**Entries shown:**
/-- The data of a sector are read, and written 3 ns later (R52): the source is at hand, both sides translate, and the tokens of host bytes
are there. What lies in a sorus that takes no traffic now is waited for (R412, R49). -/
def State.sectorMake (s : State) (c : Copy) (src dst : List (Nat × Nat × CopyAt)) : State :=
  let who := Event.copySectorWritten (c.h / 4)
  let n := hostBytes (src.map (fun p => p.2)) + hostBytes (dst.map (fun p => p.2))
  if (placeKeys (src ++ dst)).any (fun r => s.keyStill (c.h / 64) r.1) then (s.setCopy c).again who
  else match if n = 0 then some s else s.charge c.slot ((n + 63) / 64) who with
    | none => s.waitTurn c.slot ((n + 63) / 64) who
    | some s =>
      let s := s.powerBanks (placeKeys (src ++ dst))
      (s.setCopy { c with made := some s.gtime, out := s.sectorWords c }).after pathTime who

/-- The data of a sector that have been read are written: to windows first, then to memory (R336). -/
def State.sectorLand (s : State) (c : Copy) (t : Nat) : State :=
  if s.gtime < t + pathTime then s.setCopy c
  else match s.sectorPlaces c true with
    | .error e => s.copyStop c true e
    | .ok dst =>
      match c.toWrite dst with
      | some (i, off, bs) => s.winRequest c i off (.write bs) bs.length
      | none => (s.cellsWrite (c.out.flatten.filter (fun p => p.1 < 2 ^ 100))).sectorDone c

/-- The copy at the head of a core's queue moves its next sector (R336). -/
def State.copySector (s : State) (c : Copy) : State :=
  match c.made with
  | some t => s.sectorLand c t
  | none =>
    match s.sectorPlaces c false with
    | .error e => s.copyStop c false e
    | .ok src =>
      match c.toRead src with
      | some (i, off, n) => s.winRequest c i off (.read n) n
      | none => match s.sectorPlaces c true with
        | .error e => s.copyStop c true e
        | .ok dst => s.sectorMake c src dst

/-- A halt freezes the copy at the head of a queue after the word in flight (R412): of a sector whose data have been read and that needs
neither a window nor tokens, as many words have been moved by then as a free value says (log 90). After the resume it reads and moves the
words behind them. -/
def State.copyFreeze (s : State) (c : Copy) : State :=
  if c.frozen then s
  else
    let c := { c with frozen := true }
    let plain (dst : Bool) : Bool := match s.sectorPlaces c dst with
      | .ok ps => ps.all (fun p => match p.2.2 with | .key k => !isHost k | .win _ _ => false)
      | .error _ => false
    if c.made.isSome && plain false && plain true then
      let n := min (c.words + Config.copyWords c.id s.gtime % 1024) c.out.length
      (s.cellsWrite (c.out.take n).flatten).setCopy { c with words := n, made := none, out := [] }
    else s.setCopy c

/-- Whether the request of a copy to a window still waits for its tokens (R405). -/
def State.copyHeld (s : State) (c : Copy) : Bool :=
  (s.slot c.slot).queue.any (fun p => match p.2 with
    | .datagram _ _ _ _ (.request _ rq) => 2 ^ 41 ≤ rq.tag && (rq.tag - 2 ^ 41) / 65536 = c.id
    | _ => false)

/-- Whether the request of a copy to a window has not left or still awaits its reply, not yet for 8 µs. -/
def State.copyAwaits (s : State) (c : Copy) : Bool := s.copyHeld c || c.flying.any (fun f => s.gtime < f.2 + 8000)

/-- The virtual address of the window page that a copy's request named. -/
def State.copyVa (s : State) (c : Copy) (k : Nat) : Nat :=
  let look (dst : Bool) : Option Nat :=
    match s.sectorPlaces c dst with
    | .ok ps => ps.findSome? (fun p => match p.2.2 with | .win i off => if winKey i off = k then some p.1 else none | .key _ => none)
    | .error _ => none
  match look false with
  | some a => a
  | none => (look true).getD (c.base false)

/-- A reply from a window reaches a copy (R402, R475). -/
def State.copyReply (s : State) (tag code : Nat) (bytes : List Byte) : State :=
  let id := (tag - 2 ^ 41) / 65536
  match tget? s.flight.copies id with
  | none => s
  | some c =>
    match c.flying with
    | none => s
    | some (k, _) =>
      if (tag - 2 ^ 41) % 65536 != c.seq % 65536 then s
      else if code != 0 then
        (s.elog 18 c.slot (c.h / 4) (word (s.copyVa c k)) (word (k / 2 ^ 32))).copyEnd { c with flying := none } 2
      else
        let c := { c with flying := none }
        let c := if bytes.isEmpty then { c with acked := c.acked ++ [k] } else { c with got := writeCells c.got k bytes }
        let c := if thas c.got k || bytes.isEmpty then c else { c with got := tput c.got k 0 }
        (s.setCopy c).poke (.copySectorWritten (c.h / 4))

/-! ### A copy joins the queue (R333, R334) -/

/-- The rate of a space at a core in units of 1/1152 byte per ns (R334). -/
def State.spaceRate (s : State) (L sp : Nat) : Nat :=
  if sp = 1 || sp = 3 then
    let n := bits (s.tratio L) 11 0
    64 * (if n = 0 then 1152 else n)
  else if sp = 5 then 32 * 1152 else if sp = 4 then 4 * 1152 else 16 * 1152

/-- The promise of a copy that joins its core's queue now (R334), by the core's own copy of the time (R471). -/
def State.promiseOf (s : State) (c : Copy) : Nat :=
  let L := c.h / 4
  let c := s.sampled c
  let r := min (s.spaceRate L (c.sp false)) (s.spaceRate L (c.sp true))
  let B := c.runs * max (c.runBytes false) (c.runBytes true)
  let q := ((s.core L).copyq.getLast?.bind (tget? s.flight.copies)).map (·.promise)
  let now := s.localTime L
  max now (q.getD now) + 120 + (B * 1152 + r - 1) / r

/-- The moment at which the core's copy of the time will have passed a promise, as it goes now. -/
def State.promiseTimer (s : State) (c : Copy) : State :=
  s.after (c.promise + 1 - s.localTime (c.h / 4)) (.promiseExpiry c.h c.id)

/-- A copy whose chunk commits (R333): its promise goes to xp; a copy of nothing completes at once. -/
def State.copyCommit (s : State) (c : Copy) (pid xp : Nat) : State :=
  let L := c.h / 4
  if c.empty then
    let c := { c with promise := s.localTime L }
    let s := if xp = 0 then s else s.answerHere c.fid pid (word c.promise)
    (s.setCopy c).copyEnd c 0
  else
    let c := { c with promise := s.promiseOf c }
    let s := if xp = 0 then s else s.answerHere c.fid pid (word c.promise)
    let k := s.core L
    let s := (s.setCopy c).setCore L { k with copyq := k.copyq ++ [c.id] }
    let s := s.promiseTimer c
    if k.copyq.isEmpty then s.poke (.copyHeadCheck L) else s

/-- A copy is cancelled (R338): one that moves ends after its sector, another at once. -/
def State.cancelCopy (s : State) (c : Copy) : State :=
  if c.checked && !c.parked && ((s.copyHead (c.h / 4)).any (fun d => d.id = c.id)) then s.setCopy { c with cancel := true }
  else s.copyEnd c 5

/-- CPY.CANCEL at its commit (R338). -/
def State.copyCancel (s : State) (fid n : Nat) : State :=
  s.flight.copies.foldl (fun s p =>
    if p.2.fid != fid || p.2.discard || !(n = 0 || p.2.xd = n) then s else s.cancelCopy p.2) s

/-- The promise of a copy passes (R450): LATE, and with PTRAP COPYLATE on its context, once. It is judged on the core's copy of the time
(R471, R483): one that has lost time meanwhile comes to it later, and one that passes while the core's clock is paused takes effect as the
clock resumes (R468). -/
def State.copyLate (s : State) (cid : Nat) : State :=
  match tget? s.flight.copies cid with
  | none => s
  | some c =>
    if c.late then s
    else if s.localTime (c.h / 4) ≤ c.promise then
      if s.timers.any (fun t => t.2 = .promiseExpiry c.h c.id) then s else s.promiseTimer c
    else if s.paused (c.h / 64) then s.after 10 (.promiseExpiry c.h c.id)
    else
      (s.setCopy { c with late := true, lateTrap := bit c.space 19 && !c.discard }).raiseLate c

end Sys2Proof.Machine
end

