/-- Whether a bank is available to a claim for an actor: free, or retained for it (R93). -/
def State.bankAvail (s : State) (L b actor : Nat) : Bool :=
  let k := s.bank L b
  k.own.isNone && !(s.resvBanks L).testBit b && (match k.retain with | some (a, _) => a = actor | none => true)

/-- Whether a bank is available in a trial: a firing that gives way gives its banks too. -/
def State.bankOpen (s : State) (t : Trial) (L b actor : Nat) : Bool :=
  t.empty || s.bankAvail L b actor ||
  t.freed.any (fun h => h / 4 = L && (s.ctx h).firing.any (fun f => (s.bank L b).own = some f.fid))

/-- The contexts of a core that a launch may take in a trial, lowest first (R78). -/
def State.openCtxs (s : State) (t : Trial) (L : Nat) (rtc : Bool) : List Nat :=
  ((List.range (if rtc then 4 else 3)).map (fun c => 4 * L + c)).filter (fun h =>
    !t.taken.contains h && (t.empty || t.freed.contains h || (s.ctx h).isFree))

/-- Whether a core can take `need` firings of a launch. -/
def State.coreTakes (s : State) (t : Trial) (L need : Nat) (ws : List Word) : Bool :=
  let m := hdrBanks ws
  s.present L && (t.empty || (s.core L).test = .none || t.served = some L) &&
  need ≤ (s.openCtxs t L (hdrFlag ws 0)).length &&
  (m = 0 || (need ≤ 1 && !t.banks.any (fun q => q.1 = L && q.2 &&& m != 0) &&
    (List.range 10).all (fun b => !m.testBit b || s.bankOpen t L b (hdrActor ws))))

/-- The firings of a group of size `n` that core place `c` holds. -/
def placeNeed (n c : Nat) : Nat := (n - c + 15) / 16

/-- The context of each member of a group placed in sorus `m`. -/
def State.memberCtxs (s : State) (t : Trial) (m n : Nat) (ws : List Word) : List Nat :=
  (List.range n).map (fun j => (s.openCtxs t (16 * m + j % 16) (hdrFlag ws 0)).getD (j / 16) 0)

/-- The sori of a partition that take new groups. -/
def State.openSori (s : State) (p : Nat) : List Nat :=
  (List.range 160).filter (fun n => (s.sorus n).pvalid && (s.sorus n).part = p && !(s.sorus n).leaving)

/-- A trial after a group has been placed. -/
def Trial.use (t : Trial) (hs : List Nat) (ws : List Word) : Trial :=
  { t with taken := t.taken ++ hs, banks := t.banks ++ hs.map (fun h => (h / 4, hdrBanks ws)) }

/-- The place of a group, its sorus and the contexts of its members: the first that leaves a trial which is allowed (R98, R100, R102). -/
def State.findPlace (s : State) (ok : Trial → Trial → Bool) (t : Trial) (p : Nat) (ws : List Word) : Option (Nat × List Nat) :=
  let n := hdrSize ws
  if n = 1 then
    ((s.openSori p).flatMap (fun m => (List.range 16).map (fun c => 16 * m + c))).findSome? (fun L =>
      if s.coreTakes t L 1 ws then
        ((s.openCtxs t L (hdrFlag ws 0)).find? (fun h => ok t (t.use [h] ws))).map (fun h => (L / 16, [h]))
      else none)
  else
    ((s.openSori p).find? (fun m => !s.withdrawn m &&
      (List.range (min n 16)).all (fun c => s.coreTakes t (16 * m + c) (placeNeed n c) ws) &&
      ok t (t.use (s.memberCtxs t m n ws) ws))).map
      (fun m => (m, s.memberCtxs t m n ws))

/-- The places of `n` more groups of a launch, each on what the groups before leave, or none. -/
def State.placeMany (s : State) (ok : Trial → Trial → Bool) (p : Nat) (ws : List Word) :
    Nat → Trial → Option (List (Nat × List Nat) × Trial)
  | 0, t => some ([], t)
  | n + 1, t =>
    match s.findPlace ok t p ws with
    | none => none
    | some (m, hs) =>
      match s.placeMany ok p ws n (t.use hs ws) with
      | none => none
      | some (l, t) => some ((m, hs) :: l, t)

/-! ### The dispatcher's choice (R99, R102) -/

/-- The groups of a launch not yet dispatched. -/
def Launch.left (l : Launch) : Nat := hdrGroups l.hdr.words - l.next

/-- Whether a launch has groups to dispatch. -/
def Launch.pending (l : Launch) : Bool := l.force.isNone && 0 < l.left

/-- Whether one launch goes before another: by PRIO, then by arrival. -/
def Launch.beats (a b : Launch) : Bool :=
  hdrPrio b.hdr.words < hdrPrio a.hdr.words || (hdrPrio a.hdr.words = hdrPrio b.hdr.words && a.seq < b.seq)

/-- The launch that a dispatcher works on. -/
def State.headLaunch (s : State) (p : Nat) : Option (Nat × Launch) :=
  ((s.part p).launches.filter (fun q => q.2.pending)).foldl (fun best q =>
    match best with
    | none => some q
    | some b => if q.2.beats b.2 then some q else best) none

/-- Whether a COR launch fits its partition, were it empty (R102). -/
def State.fits (s : State) (p : Nat) (ws : List Word) : Bool := (s.placeMany (fun _ _ => true) p ws (hdrGroups ws) { empty := true }).isSome

/-- How many of `n` groups of a launch can be placed one after the other, and the trial they leave. -/
def State.placeCount (s : State) (p : Nat) (ws : List Word) : Nat → Trial → Nat × Trial
  | 0, t => (0, t)
  | n + 1, t =>
    match s.findPlace (fun _ _ => true) t p ws with
    | none => (0, t)
    | some (_, hs) =>
      let r := s.placeCount p ws n (t.use hs ws)
      (r.1 + 1, r.2)

/-- The groups for which a COR launch keeps capacity until it completes (R102): those not resident, dispatched or not. -/
def Launch.kept (l : Launch) : Nat := hdrGroups l.hdr.words - l.groups.length

/-- The COR launches of a partition that hold their capacity, but for one slot. -/
def State.corLaunches (s : State) (p slot : Nat) : List Launch :=
  ((s.part p).launches.filter (fun q => q.1 != slot && q.2.admitted)).map (·.2)

/-- The contexts that ended members of their resident groups have left. -/
def State.corHeld (s : State) (p slot : Nat) : List Nat :=
  (s.corLaunches p slot).flatMap (fun l => l.groups.flatMap (fun g =>
    (((List.range g.hs.length).zip g.hs).filter (fun q => g.ended.contains q.1)).map (·.2)))

/-- Whether a context still holds what it held as a COR launch was admitted: a firing, or the reservation of one. -/
def State.heldStill (s : State) (q : Nat × Nat × Word) : Bool :=
  let c := s.ctx q.1
  match c.firing with
  | some f => if q.2.1 = 0 then f.wid = q.2.2 else f.fid = q.2.1
  | none => q.2.1 = 0 && c.resv.any (fun r => r.wid = q.2.2)

/-- What the contexts of a partition hold as a COR launch is admitted. -/
def State.heldNow (s : State) (p : Nat) : List (Nat × Nat × Word) :=
  s.ctxs.filterMap (fun q => match q.2.firing, q.2.resv with
    | some f, _ => if f.part = p then some (q.1, f.fid, f.wid) else none
    | none, some r => if r.part = p then some (q.1, 0, r.wid) else none
    | none, none => none)

/-- How many of the groups for which those launches keep capacity have room in a trial, now or once what was there before they were
admitted has left: what frees a context then belongs to the capacity (R102). -/
def State.corRoom (s : State) (p slot : Nat) (t : Trial) : Nat :=
  ((s.corLaunches p slot).foldl (fun (a : Nat × Trial) l =>
    let r := s.placeCount p l.hdr.words l.kept { a.2 with freed := a.2.freed ++ (l.before.filter s.heldStill).map (·.1) }
    (a.1 + r.1, r.2)) (0, t)).1

/-- Whether the capacity that the other COR launches keep is still there once contexts have been taken, from one trial to another (R102). -/
def State.capacityKept (s : State) (p slot : Nat) (t u : Trial) : Bool :=
  (s.corLaunches p slot).isEmpty || s.corRoom p slot t ≤ s.corRoom p slot u

/-- Whether a core may give a context to a firing of another launch `slot`, or of none where that is 64, with some banks (R102). -/
def State.corLets (s : State) (slot h mask : Nat) : Bool :=
  match s.partOf (h / 4) with
  | none => true
  | some p => !(s.corHeld p slot).contains h && s.capacityKept p slot {} { taken := [h], banks := [(h / 4, mask)] }

/-- How many groups the next dispatch step places: all of a gang (R103). -/
def Launch.step (l : Launch) : Nat := if hdrFlag l.hdr.words 1 then l.left else 1

/-- The contexts that were freed for a launch count as free for it. -/
def Launch.trial (l : Launch) : Trial := { freed := l.keep }

/-- The places of the next dispatch step of a launch, or none: where a place would take what a COR launch keeps, the next one (R100, R102). -/
def State.nextPlaces (s : State) (p slot : Nat) (l : Launch) (t0 : Trial) : Option (List (Nat × List Nat)) :=
  let t0 := { t0 with taken := t0.taken ++ s.corHeld p slot }
  (s.placeMany (s.capacityKept p slot) p l.hdr.words l.step t0).map (·.1)

/-! ### A dispatch step -/

/-- Context `h` is reserved for a firing. -/
def State.reserveCtx (s : State) (h : Nat) (r : Resv) : State := 
  s.setCtx h { st := .reserved, resv := some r, floor := (s.ctx h).floor }

/-- One group's contexts are reserved, and the launch's detection timer starts again (R438). -/
def State.reserveGroup (s : State) (p slot : Nat) (m : Nat) (hs : List Nat) : State :=
  match tget? (s.part p).launches slot with
  | none => s
  | some l =>
    let ws := l.hdr.words
    let gid := hdrGid ws l.next
    let addr := (s.part p).area + word (64 * slot)
    let s := s.setLaunch (64 * p + slot) { l with
      next := l.next + 1, groups := l.groups ++ [(Group.mk gid m hs [] [] [])], dlDue := none, dlLeft := none }
    let s := ((List.range hs.length).zip hs).foldl (fun s q => s.reserveCtx q.2
      { part := p, slot := slot, addr := addr, wid := hdrWid ws gid q.1, gid := gid, idx := q.1, banks := hdrBanks ws }) s
    s.dlStart (64 * p + slot)

/-- Contexts kept for a launch that it did not take are free again. -/
def State.dropKeep (s : State) (p slot : Nat) : State :=
  match tget? (s.part p).launches slot with
  | none => s
  | some l =>
    let s := s.setLaunch (64 * p + slot) { l with keep := [], relief := false }
    l.keep.foldl (fun s h => if (s.ctx h).st = .reserved && (s.ctx h).resv.isNone then
        (s.setCtx h { floor := (s.ctx h).floor }).poke (.selection (h / 4)) else s) s

/-- The work words of contexts leave, or with a gang those of each exit group at its time (R100, R103, R75). -/
def State.sendGroups (s : State) (p slot : Nat) (gang : Bool) (places : List (Nat × List Nat)) : State :=
  match tget? (s.part p).launches slot with
  | none => s
  | some l =>
    let s := s.setLaunch (64 * p + slot) { l with tstart := some (l.tstart.getD s.gtime) }
    if !gang then
      (places.flatMap (·.2)).foldl (fun s h => match (s.ctx h).resv with | some r => s.sendWork h r | none => s) s
    else
      let sori := places.map (·.1)
      let out := places.flatMap (fun q => q.2.map (fun h => (s.exitGroup sori q.1, h)))
      let l := (tget? (s.part p).launches slot).getD l
      let s := s.setLaunch (64 * p + slot) { l with gangOut := out }
      let grps := (out.map (·.1)).foldl insertNew []
      let s := (grps.filter (fun g => g != 0)).foldl (fun s g =>
        s.after (g * bits s.hub.mpwrcfg 41 32) (.exitGroupRelease p slot g true)) s
      s.gangRelease p slot 0

/-! ### Saved firings that come back (R99, R111, R436) -/

/-- The core of a waiter of higher priority on a ticket that a saved firing holds (R436). -/
def State.waiterCore (s : State) (v : Saved) : Option Nat :=
  (s.ctxs.find? (fun q => match q.2.wait, q.2.firing with
    | .ticket d _, some f =>
      q.2.st = .waiting && f.part = v.firing.part && v.firing.prio < f.prio && s.ticketHolder (q.1 / 64) d = some v.firing.fid
    | _, _ => false)).map (fun q => q.1 / 4)

/-- Whether a core has the banks and row groups of a saved firing available. -/
def State.resumeRoom (s : State) (L : Nat) (v : Saved) : Bool :=
  let actor := hdrActor (s.hdrOf v.firing)
  (List.range 10).all (fun b => !v.firing.banks.testBit b || s.bankAvail L b actor) &&
  v.groups.all (fun g => !thas (s.core L).rowOwn g)

/-- Whether a core has the live banks of a saved firing available (R111). -/
def State.liveRoom (s : State) (L : Nat) (v : Saved) : Bool :=
  let actor := hdrActor (s.hdrOf v.firing)
  (List.range 10).all (fun b => !v.banks.testBit b || s.bankAvail L b actor)

/-- The core to which a saved firing returns: the one it left when its group is larger than 1; a single one goes to the core of a waiter
on its ticket, else to the lowest that has a free context and its live banks (R111, R436). -/
def State.returnCore (s : State) (v : Saved) : Option Nat :=
  if 1 < hdrSize (s.hdrOf v.firing) then some v.core
  else match s.waiterCore v with
    | some L => some L
    | none =>
      ((s.openSori v.firing.part).flatMap (fun m => (List.range 16).map (fun c => 16 * m + c))).find? (fun L =>
        s.present L && (s.core L).test = .none && !(s.openCtxs {} L false).isEmpty && s.liveRoom L v)

/-- A saved firing is returned to the resume queue of core `L`. -/
def State.returnTo (s : State) (v : Saved) (L : Nat) : State :=
  let k := s.core L
  ((s.setSaved v.firing.part { v with placed := true, core := L }).setCore L { k with resume := k.resume ++ [v.id] }).poke (.selection L)

/-- A saved firing is returned to a core's resume queue, where it can be. -/
def State.returnSaved (s : State) (v : Saved) : State :=
  match s.returnCore v with
  | none => s
  | some L => s.returnTo v L

/-- The saved firings of a partition that the dispatcher has not returned. -/
def State.unreturned (s : State) (p : Nat) : List Saved := (s.part p).saved.filter (fun v => !v.placed)

/-- Whether a saved firing comes back before new groups of a launch (R99). -/
def Saved.first (v : Saved) (p slot : Nat) (l : Launch) : Bool :=
  v.firing.key = some (64 * p + slot) || hdrPrio l.hdr.words ≤ v.firing.rank

/-! ### Giving way (R104, R439) -/

/-- Whether the firing of a context may be pre-empted now. -/
def State.canYield (s : State) (h : Nat) : Bool :=
  let c := s.ctx h
  (c.st = .running || c.st = .waiting || c.st = .draining) && c.firing.any (fun f => !s.unpreemptible f)

/-- The contexts of a group that hold firings of it. -/
def State.groupCtxs (s : State) (k : Nat) (gid : Word) : List Nat :=
  (s.ctxs.filter (fun q => q.2.firing.any (fun f => f.key = some k && f.gid = gid) ||
    q.2.resv.any (fun r => 64 * r.part + r.slot = k && r.gid = gid))).map (·.1)

/-- Whether a whole group may be pre-empted: every firing of it that a context holds. -/
def State.groupYields (s : State) (k : Nat) (g : Group) : Bool :=
  let hs := s.groupCtxs k g.gid
  !hs.isEmpty && hs.all s.canYield

/-- Whether the dispatcher has already asked a context to give way, or it is being saved. -/
def State.yielding (s : State) (h : Nat) : Bool := (s.aux h).preqs.contains .dispatcher || (s.ctx h).st = .saving

/-- The contexts of a partition that give way already. -/
def State.yieldingIn (s : State) (p : Nat) : List Nat :=
  (s.ctxs.filter (fun q => q.2.firing.any (fun f => f.part = p) && s.yielding q.1)).map (·.1)

/-- The fewest groups of a list, from its head, whose contexts let a step be placed; none where all of them do not. -/
def State.enough (s : State) (ok : List Nat → Bool) : List (List Nat) → List Nat → Option (List Nat)
  | [], _ => none
  | g :: gs, acc => if ok (acc ++ g) then some (acc ++ g) else s.enough ok gs (acc ++ g)

/-- The dispatcher asks enough of the groups to give way; where all of them are not enough, none, or with `all` every one. -/
def State.askYield (s : State) (p slot : Nat) (l : Launch) (groups : List (List Nat)) (all : Bool) : State :=
  let base := s.yieldingIn p
  let ok (hs : List Nat) : Bool := (s.nextPlaces p slot l { freed := l.keep ++ base ++ hs }).isSome
  if ok [] then s
  else match s.enough ok groups [] with
    | none => if all then groups.flatten.foldl (fun s h => s.poke (.preemptionRequest h .dispatcher)) s else s
    | some hs => hs.foldl (fun s h => s.poke (.preemptionRequest h .dispatcher)) s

**Exercise prompt:** Set down the lines of the records exactly, from the first one through the line containing "if c.frozen then s", and add nothing else.

**Reply:**
/-- The data of a sector are read, and written 3 ns later (R52): the source is at hand, both sides translate, and the tokens of host bytes
are there. What lies in a sorus that takes no traffic now is waited for (R412, R49). -/
def State.sectorMake (s : State) (c : Copy) (src dst : List (Nat × Nat × CopyAt)) : State :=
  let who := Event.copySectorWritten (c.h / 4)
  let n := hostBytes (src.map (fun p => p.2)) + hostBytes (dst.map (fun p => p.2))
  if (placeKeys (src ++ dst)).any (fun r => s.keyStill (c.h / 64) r.1) then (s.setCopy c).again who
  else match if n = 0 then some s else s.charge c.slot ((n + 63) / 64) who with
    | none => s.waitTurn c.slot ((n + 63) / 64) who
    | some s =>
      let s := s.powerBanks (placeKeys (src ++ dst))
      (s.setCopy { c with made := some s.gtime, out := s.sectorWords c }).after pathTime who

/-- The data of a sector that have been read are written: to windows first, then to memory (R336). -/
def State.sectorLand (s : State) (c : Copy) (t : Nat) : State :=
  if s.gtime < t + pathTime then s.setCopy c
  else match s.sectorPlaces c true with
    | .error e => s.copyStop c true e
    | .ok dst =>
      match c.toWrite dst with
      | some (i, off, bs) => s.winRequest c i off (.write bs) bs.length
      | none => (s.cellsWrite (c.out.flatten.filter (fun p => p.1 < 2 ^ 100))).sectorDone c

/-- The copy at the head of a core's queue moves its next sector (R336). -/
def State.copySector (s : State) (c : Copy) : State :=
  match c.made with
  | some t => s.sectorLand c t
  | none =>
    match s.sectorPlaces c false with
    | .error e => s.copyStop c false e
    | .ok src =>
      match c.toRead src with
      | some (i, off, n) => s.winRequest c i off (.read n) n
      | none => match s.sectorPlaces c true with
        | .error e => s.copyStop c true e
        | .ok dst => s.sectorMake c src dst

/-- A halt freezes the copy at the head of a queue after the word in flight (R412): of a sector whose data have been read and that needs
neither a window nor tokens, as many words have been moved by then as a free value says (log 90). After the resume it reads and moves the
words behind them. -/
def State.copyFreeze (s : State) (c : Copy) : State :=
  if c.frozen then s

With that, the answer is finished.